(Provided data)
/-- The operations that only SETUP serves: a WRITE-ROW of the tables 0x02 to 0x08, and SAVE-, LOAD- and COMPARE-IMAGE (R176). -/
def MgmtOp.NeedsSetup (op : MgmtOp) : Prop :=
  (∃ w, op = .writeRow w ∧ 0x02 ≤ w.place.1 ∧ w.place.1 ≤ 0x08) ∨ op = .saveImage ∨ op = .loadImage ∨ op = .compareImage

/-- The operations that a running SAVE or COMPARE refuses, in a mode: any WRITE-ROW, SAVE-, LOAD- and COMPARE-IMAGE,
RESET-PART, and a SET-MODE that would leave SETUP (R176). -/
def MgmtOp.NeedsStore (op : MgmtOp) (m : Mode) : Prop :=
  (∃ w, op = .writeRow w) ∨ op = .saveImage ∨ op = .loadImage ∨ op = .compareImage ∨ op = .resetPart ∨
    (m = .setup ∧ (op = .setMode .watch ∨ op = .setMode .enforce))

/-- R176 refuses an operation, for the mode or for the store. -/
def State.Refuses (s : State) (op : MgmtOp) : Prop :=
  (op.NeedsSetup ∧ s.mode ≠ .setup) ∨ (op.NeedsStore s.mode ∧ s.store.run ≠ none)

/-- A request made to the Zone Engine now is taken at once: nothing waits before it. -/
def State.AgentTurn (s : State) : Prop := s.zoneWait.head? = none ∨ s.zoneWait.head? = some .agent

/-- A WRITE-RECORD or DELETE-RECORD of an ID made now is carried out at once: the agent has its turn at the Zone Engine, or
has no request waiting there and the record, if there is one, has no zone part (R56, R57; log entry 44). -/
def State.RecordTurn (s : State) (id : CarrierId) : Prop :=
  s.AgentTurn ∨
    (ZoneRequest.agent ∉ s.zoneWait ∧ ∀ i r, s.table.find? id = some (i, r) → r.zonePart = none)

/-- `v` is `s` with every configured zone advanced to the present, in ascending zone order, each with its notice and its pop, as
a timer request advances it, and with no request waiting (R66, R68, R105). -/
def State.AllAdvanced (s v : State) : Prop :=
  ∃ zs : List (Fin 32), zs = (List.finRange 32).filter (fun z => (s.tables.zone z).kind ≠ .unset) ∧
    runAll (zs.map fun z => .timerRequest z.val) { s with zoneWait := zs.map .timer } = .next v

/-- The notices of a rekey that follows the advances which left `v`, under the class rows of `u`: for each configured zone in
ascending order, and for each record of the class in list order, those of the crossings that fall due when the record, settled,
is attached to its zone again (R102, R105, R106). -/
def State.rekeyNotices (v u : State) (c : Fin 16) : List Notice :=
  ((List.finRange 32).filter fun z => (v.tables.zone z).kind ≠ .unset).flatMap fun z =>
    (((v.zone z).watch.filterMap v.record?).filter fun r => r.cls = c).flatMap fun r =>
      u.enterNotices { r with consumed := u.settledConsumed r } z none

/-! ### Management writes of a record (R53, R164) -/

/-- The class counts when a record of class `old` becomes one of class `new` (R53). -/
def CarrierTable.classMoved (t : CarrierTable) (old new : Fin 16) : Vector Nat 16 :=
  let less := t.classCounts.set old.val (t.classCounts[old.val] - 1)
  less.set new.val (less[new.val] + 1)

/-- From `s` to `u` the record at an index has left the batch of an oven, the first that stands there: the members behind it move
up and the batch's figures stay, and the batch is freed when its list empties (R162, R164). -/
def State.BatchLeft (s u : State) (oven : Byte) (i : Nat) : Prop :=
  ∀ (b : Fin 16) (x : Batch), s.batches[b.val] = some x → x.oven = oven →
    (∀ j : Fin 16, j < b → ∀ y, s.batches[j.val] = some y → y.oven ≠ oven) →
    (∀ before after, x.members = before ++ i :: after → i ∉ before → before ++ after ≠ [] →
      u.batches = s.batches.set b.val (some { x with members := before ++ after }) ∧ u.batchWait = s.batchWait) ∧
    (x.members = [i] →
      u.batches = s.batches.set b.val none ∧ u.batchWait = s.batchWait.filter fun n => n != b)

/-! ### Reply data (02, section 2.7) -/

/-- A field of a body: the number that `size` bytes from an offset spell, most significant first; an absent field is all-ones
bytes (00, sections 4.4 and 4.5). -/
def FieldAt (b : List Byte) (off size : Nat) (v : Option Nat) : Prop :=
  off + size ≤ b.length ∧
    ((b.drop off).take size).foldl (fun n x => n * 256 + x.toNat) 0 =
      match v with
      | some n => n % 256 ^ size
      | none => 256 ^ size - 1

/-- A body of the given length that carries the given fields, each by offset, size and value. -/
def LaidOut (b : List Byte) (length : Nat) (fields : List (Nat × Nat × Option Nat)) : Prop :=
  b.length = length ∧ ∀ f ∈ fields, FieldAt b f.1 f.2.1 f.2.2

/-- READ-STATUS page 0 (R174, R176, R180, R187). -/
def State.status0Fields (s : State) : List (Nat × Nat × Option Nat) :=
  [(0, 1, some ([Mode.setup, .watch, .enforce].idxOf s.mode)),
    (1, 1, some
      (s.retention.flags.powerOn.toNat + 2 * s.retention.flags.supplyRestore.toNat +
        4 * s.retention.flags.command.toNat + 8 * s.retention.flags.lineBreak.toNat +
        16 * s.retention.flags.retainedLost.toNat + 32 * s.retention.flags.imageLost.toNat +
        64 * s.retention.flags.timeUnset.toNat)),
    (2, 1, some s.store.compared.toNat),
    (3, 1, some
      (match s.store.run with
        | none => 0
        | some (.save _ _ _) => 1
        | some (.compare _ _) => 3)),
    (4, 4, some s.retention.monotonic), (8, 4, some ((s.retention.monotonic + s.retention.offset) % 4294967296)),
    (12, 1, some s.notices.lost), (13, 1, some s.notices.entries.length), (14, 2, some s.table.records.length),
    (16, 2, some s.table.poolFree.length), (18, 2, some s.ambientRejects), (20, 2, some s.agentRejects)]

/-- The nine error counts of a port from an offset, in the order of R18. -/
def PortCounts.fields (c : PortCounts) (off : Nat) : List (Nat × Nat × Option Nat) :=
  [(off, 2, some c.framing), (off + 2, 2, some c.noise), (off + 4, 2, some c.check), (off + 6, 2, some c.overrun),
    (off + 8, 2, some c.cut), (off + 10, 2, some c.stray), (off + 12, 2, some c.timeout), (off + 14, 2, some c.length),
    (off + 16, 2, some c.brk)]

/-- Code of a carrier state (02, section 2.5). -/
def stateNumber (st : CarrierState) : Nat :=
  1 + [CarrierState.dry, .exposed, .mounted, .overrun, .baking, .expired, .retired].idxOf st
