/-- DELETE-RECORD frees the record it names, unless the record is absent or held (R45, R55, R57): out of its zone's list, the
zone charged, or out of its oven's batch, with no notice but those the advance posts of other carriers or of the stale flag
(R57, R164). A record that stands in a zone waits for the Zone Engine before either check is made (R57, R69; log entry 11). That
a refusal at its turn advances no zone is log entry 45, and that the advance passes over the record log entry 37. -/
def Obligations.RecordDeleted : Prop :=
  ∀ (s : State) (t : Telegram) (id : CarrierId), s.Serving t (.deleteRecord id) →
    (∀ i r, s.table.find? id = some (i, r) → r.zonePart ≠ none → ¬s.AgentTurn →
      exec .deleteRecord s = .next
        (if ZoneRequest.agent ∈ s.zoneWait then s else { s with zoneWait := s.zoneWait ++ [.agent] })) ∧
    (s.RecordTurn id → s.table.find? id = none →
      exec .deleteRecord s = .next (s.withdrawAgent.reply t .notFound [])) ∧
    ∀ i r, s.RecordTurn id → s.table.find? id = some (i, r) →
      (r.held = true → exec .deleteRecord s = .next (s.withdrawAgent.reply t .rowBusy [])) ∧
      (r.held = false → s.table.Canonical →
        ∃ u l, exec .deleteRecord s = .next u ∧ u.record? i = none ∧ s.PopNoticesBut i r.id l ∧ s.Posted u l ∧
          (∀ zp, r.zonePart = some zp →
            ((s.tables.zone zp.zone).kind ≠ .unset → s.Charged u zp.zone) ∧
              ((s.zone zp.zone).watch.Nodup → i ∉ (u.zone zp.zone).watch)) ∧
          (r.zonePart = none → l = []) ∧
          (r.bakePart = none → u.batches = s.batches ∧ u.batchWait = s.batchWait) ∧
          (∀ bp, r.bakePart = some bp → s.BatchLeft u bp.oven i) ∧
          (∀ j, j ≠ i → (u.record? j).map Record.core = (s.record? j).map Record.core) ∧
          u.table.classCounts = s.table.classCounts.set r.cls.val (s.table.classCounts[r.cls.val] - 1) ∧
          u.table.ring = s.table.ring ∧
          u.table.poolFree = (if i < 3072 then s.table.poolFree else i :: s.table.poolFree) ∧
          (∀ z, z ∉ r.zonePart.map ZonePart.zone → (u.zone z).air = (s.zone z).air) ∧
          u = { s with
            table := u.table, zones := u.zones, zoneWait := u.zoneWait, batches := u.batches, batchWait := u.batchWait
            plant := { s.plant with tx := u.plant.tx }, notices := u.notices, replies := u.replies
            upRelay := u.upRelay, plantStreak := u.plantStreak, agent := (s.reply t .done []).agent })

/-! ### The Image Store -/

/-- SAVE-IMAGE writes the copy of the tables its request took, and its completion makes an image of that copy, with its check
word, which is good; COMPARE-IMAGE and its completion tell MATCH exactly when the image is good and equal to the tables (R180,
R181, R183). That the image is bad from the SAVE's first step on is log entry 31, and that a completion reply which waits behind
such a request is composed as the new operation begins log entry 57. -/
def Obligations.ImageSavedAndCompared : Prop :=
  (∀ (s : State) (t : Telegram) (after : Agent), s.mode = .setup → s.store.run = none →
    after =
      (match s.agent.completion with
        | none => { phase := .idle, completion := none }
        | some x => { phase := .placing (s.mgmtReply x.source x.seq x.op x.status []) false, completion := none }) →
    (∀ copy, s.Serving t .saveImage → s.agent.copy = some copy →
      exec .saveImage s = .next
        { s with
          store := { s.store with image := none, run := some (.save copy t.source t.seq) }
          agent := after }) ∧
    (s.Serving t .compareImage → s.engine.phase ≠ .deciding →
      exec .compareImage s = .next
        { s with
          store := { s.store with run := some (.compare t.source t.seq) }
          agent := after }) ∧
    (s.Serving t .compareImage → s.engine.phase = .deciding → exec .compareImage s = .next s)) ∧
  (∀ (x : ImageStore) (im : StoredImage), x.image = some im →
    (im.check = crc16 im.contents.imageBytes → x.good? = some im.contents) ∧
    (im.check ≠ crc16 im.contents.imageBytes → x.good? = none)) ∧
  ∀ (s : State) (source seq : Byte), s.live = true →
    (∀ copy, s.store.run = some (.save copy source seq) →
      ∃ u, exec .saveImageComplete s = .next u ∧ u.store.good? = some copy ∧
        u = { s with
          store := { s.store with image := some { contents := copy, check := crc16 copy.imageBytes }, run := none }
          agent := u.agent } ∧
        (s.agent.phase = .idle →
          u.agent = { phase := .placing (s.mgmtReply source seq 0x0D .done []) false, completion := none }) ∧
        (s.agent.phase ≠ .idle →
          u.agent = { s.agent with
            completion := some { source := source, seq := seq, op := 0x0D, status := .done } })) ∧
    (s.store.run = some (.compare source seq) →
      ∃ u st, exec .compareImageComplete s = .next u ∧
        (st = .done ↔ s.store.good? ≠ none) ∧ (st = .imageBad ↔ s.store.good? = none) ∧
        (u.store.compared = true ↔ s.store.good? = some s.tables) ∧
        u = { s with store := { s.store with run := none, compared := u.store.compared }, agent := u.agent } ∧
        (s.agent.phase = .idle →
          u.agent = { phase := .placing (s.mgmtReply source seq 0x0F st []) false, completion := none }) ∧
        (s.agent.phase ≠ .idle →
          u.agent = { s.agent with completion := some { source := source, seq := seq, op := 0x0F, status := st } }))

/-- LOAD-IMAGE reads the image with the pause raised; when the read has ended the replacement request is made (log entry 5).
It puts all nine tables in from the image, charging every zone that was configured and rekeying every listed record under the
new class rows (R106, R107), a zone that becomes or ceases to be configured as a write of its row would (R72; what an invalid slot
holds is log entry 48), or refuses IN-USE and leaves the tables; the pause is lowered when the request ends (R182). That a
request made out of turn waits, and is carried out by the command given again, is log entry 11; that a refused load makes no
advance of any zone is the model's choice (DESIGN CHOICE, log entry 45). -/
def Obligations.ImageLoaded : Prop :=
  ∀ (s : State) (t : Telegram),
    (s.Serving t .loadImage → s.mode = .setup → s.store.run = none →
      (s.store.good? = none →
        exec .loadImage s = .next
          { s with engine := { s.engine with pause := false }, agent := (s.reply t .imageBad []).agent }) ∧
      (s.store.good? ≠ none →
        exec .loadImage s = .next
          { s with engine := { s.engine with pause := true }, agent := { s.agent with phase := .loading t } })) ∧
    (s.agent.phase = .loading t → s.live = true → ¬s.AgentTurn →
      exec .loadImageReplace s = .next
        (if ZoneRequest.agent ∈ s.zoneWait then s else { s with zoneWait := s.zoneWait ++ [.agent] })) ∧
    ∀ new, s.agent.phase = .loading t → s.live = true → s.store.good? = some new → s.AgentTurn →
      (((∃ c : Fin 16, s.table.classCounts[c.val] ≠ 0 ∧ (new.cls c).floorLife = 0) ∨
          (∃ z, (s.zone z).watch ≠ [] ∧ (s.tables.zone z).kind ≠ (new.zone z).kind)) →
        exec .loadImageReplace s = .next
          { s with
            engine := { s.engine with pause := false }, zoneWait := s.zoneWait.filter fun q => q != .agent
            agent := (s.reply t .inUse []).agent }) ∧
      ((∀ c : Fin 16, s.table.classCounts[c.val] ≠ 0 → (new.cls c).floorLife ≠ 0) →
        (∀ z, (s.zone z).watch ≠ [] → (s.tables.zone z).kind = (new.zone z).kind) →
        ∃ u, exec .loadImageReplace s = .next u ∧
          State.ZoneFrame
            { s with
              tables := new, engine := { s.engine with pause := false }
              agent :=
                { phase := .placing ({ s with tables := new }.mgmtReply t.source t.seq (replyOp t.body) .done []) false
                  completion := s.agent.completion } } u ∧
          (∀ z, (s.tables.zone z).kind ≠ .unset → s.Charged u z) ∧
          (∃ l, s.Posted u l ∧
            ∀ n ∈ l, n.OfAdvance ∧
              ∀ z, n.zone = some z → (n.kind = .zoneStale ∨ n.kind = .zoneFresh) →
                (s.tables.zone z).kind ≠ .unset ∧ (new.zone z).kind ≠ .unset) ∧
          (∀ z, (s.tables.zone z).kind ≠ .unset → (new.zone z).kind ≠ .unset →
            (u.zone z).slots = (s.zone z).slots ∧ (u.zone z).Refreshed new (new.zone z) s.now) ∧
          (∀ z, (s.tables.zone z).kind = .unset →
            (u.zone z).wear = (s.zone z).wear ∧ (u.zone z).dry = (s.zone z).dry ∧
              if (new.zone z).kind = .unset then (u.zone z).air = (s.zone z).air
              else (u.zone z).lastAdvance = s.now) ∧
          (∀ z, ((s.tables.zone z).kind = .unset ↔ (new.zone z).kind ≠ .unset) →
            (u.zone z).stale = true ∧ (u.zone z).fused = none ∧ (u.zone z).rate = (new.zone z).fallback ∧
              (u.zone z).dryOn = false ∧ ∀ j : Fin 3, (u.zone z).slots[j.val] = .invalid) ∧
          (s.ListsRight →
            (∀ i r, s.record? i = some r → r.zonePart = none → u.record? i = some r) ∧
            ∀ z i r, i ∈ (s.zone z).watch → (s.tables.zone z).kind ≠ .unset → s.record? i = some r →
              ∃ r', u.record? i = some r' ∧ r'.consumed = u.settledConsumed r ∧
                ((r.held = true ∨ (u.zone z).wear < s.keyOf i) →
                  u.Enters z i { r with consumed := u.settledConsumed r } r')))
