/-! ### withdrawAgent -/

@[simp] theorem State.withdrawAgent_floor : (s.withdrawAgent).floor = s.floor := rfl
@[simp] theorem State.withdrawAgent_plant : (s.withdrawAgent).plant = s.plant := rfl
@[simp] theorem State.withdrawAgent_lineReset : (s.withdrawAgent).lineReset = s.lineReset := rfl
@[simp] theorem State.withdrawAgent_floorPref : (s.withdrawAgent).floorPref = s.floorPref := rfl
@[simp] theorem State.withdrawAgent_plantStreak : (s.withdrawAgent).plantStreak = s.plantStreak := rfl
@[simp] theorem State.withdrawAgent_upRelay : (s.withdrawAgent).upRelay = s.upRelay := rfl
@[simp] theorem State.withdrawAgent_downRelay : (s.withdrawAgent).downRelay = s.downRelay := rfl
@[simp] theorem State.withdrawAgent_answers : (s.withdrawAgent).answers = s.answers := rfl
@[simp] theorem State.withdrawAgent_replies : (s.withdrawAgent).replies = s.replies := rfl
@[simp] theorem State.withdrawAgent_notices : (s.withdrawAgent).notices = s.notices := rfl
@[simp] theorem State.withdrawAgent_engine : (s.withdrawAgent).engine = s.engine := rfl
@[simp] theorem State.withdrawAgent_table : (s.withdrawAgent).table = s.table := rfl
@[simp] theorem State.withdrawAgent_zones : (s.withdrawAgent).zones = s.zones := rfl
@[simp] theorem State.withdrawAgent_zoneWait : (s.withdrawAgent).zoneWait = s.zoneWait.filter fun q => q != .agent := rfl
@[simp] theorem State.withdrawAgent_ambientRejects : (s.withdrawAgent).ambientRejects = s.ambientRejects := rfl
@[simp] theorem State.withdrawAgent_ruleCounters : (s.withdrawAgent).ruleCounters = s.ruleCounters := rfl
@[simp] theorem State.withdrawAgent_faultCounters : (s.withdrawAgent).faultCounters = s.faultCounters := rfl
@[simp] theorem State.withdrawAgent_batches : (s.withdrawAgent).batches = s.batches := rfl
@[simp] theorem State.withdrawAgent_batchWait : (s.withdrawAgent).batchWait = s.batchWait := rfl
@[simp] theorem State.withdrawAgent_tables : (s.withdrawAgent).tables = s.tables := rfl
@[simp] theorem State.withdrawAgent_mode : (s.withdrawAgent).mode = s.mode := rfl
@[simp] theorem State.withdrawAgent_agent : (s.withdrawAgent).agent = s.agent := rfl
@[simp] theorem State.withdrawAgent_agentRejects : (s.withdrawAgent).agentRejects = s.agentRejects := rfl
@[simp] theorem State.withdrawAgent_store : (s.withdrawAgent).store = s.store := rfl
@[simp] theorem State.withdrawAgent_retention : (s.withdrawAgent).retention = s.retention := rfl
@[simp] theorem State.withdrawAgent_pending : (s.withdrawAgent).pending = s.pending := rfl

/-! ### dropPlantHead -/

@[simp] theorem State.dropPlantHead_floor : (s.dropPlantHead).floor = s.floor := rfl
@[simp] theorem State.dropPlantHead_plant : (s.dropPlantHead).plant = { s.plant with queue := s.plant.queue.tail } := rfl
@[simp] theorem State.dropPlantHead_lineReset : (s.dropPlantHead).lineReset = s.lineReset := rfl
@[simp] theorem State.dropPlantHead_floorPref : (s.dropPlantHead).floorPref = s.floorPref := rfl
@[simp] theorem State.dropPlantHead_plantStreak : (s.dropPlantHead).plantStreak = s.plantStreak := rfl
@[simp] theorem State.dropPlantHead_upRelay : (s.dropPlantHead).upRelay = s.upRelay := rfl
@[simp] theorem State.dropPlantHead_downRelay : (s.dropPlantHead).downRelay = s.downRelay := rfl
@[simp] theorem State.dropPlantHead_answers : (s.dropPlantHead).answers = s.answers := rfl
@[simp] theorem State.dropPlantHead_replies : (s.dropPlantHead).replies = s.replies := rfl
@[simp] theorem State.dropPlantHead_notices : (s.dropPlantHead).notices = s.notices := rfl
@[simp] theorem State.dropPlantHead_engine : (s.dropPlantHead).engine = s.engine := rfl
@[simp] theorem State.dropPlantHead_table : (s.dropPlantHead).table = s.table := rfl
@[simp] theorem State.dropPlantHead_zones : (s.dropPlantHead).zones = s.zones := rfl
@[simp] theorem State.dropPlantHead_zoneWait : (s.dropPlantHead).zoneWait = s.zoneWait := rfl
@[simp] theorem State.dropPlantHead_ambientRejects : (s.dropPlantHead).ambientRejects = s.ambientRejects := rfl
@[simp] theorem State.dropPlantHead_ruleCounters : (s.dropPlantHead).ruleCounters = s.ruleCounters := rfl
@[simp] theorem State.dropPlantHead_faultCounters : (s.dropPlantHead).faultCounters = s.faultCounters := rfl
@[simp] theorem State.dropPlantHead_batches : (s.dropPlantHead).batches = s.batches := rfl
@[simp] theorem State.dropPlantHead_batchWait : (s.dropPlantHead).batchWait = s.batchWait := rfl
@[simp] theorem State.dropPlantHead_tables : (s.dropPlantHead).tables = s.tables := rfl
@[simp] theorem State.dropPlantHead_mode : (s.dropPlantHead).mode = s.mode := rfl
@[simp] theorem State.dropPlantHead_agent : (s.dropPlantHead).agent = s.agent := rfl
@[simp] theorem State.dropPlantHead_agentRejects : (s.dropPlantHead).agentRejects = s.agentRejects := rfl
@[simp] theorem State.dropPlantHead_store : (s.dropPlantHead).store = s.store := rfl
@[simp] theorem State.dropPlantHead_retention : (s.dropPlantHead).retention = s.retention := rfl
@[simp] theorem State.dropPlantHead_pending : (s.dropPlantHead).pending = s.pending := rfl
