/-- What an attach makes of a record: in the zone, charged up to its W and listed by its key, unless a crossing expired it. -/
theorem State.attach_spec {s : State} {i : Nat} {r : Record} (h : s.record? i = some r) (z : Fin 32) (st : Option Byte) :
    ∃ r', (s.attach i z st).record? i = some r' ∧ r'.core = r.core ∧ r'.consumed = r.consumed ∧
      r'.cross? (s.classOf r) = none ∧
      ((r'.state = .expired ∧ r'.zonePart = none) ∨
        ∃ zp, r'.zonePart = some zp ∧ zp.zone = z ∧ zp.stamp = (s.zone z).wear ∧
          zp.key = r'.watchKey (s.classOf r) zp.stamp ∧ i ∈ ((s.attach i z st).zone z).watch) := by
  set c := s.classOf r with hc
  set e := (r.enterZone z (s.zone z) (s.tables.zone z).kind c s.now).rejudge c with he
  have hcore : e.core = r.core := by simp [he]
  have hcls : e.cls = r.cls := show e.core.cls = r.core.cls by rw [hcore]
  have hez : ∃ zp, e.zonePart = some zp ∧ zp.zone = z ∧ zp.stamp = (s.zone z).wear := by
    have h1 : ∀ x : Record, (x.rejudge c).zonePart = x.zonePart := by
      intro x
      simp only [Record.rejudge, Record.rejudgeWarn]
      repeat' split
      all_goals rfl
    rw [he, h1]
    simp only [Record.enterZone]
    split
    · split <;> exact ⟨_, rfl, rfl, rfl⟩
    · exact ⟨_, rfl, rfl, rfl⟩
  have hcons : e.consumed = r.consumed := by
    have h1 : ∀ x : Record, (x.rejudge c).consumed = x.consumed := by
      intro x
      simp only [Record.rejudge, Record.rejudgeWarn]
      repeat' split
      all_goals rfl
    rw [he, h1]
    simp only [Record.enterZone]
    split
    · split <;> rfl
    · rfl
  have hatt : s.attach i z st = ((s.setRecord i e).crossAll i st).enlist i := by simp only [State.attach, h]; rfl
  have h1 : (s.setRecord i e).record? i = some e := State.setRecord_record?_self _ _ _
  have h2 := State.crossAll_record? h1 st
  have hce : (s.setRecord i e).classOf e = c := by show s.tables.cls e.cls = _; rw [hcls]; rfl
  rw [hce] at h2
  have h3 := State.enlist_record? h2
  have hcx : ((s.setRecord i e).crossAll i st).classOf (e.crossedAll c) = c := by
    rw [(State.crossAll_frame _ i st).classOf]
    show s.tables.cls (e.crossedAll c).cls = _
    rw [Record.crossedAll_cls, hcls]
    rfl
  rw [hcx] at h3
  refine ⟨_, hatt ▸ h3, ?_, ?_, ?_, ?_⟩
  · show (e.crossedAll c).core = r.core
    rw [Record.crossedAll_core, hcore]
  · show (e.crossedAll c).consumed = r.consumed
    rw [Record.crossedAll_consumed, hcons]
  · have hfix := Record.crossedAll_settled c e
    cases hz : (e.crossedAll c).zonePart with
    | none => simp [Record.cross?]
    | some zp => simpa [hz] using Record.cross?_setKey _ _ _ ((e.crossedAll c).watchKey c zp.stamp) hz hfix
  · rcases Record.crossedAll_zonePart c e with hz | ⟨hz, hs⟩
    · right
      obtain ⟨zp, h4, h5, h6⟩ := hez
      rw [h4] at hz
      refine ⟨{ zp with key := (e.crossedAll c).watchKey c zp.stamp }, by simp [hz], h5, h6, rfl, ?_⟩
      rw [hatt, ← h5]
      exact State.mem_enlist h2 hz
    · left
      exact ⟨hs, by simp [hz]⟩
(End Provided data)
**Task statement**. From the material above, set down exactly the lines between the line holding "def MgmtOp.NeedsStore (op" and the line holding "(m = .setup", inclusive. Include nothing else.

**Response box**.
def MgmtOp.NeedsStore (op : MgmtOp) (m : Mode) : Prop :=
  (∃ w, op = .writeRow w) ∨ op = .saveImage ∨ op = .loadImage ∨ op = .compareImage ∨ op = .resetPart ∨
    (m = .setup ∧ (op = .setMode .watch ∨ op = .setMode .enforce))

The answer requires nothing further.